▸ **DIRECTIONS FOR THIS TASK**
Copy, from the entries below, each line where the word "significant" can be found.

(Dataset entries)
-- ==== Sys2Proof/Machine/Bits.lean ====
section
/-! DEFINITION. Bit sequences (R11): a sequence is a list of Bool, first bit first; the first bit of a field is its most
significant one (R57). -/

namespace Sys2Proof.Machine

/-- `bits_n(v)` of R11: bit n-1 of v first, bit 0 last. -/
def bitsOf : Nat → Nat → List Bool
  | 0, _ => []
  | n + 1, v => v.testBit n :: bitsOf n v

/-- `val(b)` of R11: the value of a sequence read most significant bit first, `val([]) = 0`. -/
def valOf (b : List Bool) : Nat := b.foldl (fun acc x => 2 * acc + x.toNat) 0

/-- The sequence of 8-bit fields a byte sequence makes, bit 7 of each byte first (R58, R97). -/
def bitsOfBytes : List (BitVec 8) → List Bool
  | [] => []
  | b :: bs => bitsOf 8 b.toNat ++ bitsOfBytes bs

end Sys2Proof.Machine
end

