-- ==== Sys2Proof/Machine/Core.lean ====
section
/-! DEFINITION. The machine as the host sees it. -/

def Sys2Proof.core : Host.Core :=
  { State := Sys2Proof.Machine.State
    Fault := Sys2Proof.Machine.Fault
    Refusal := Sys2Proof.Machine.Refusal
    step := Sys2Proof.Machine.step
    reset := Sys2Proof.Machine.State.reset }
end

▸ **SOLUTION BELOW**
significant one (R57). -/
/-- `val(b)` of R11: the value of a sequence read most significant bit first, `val([]) = 0`. -/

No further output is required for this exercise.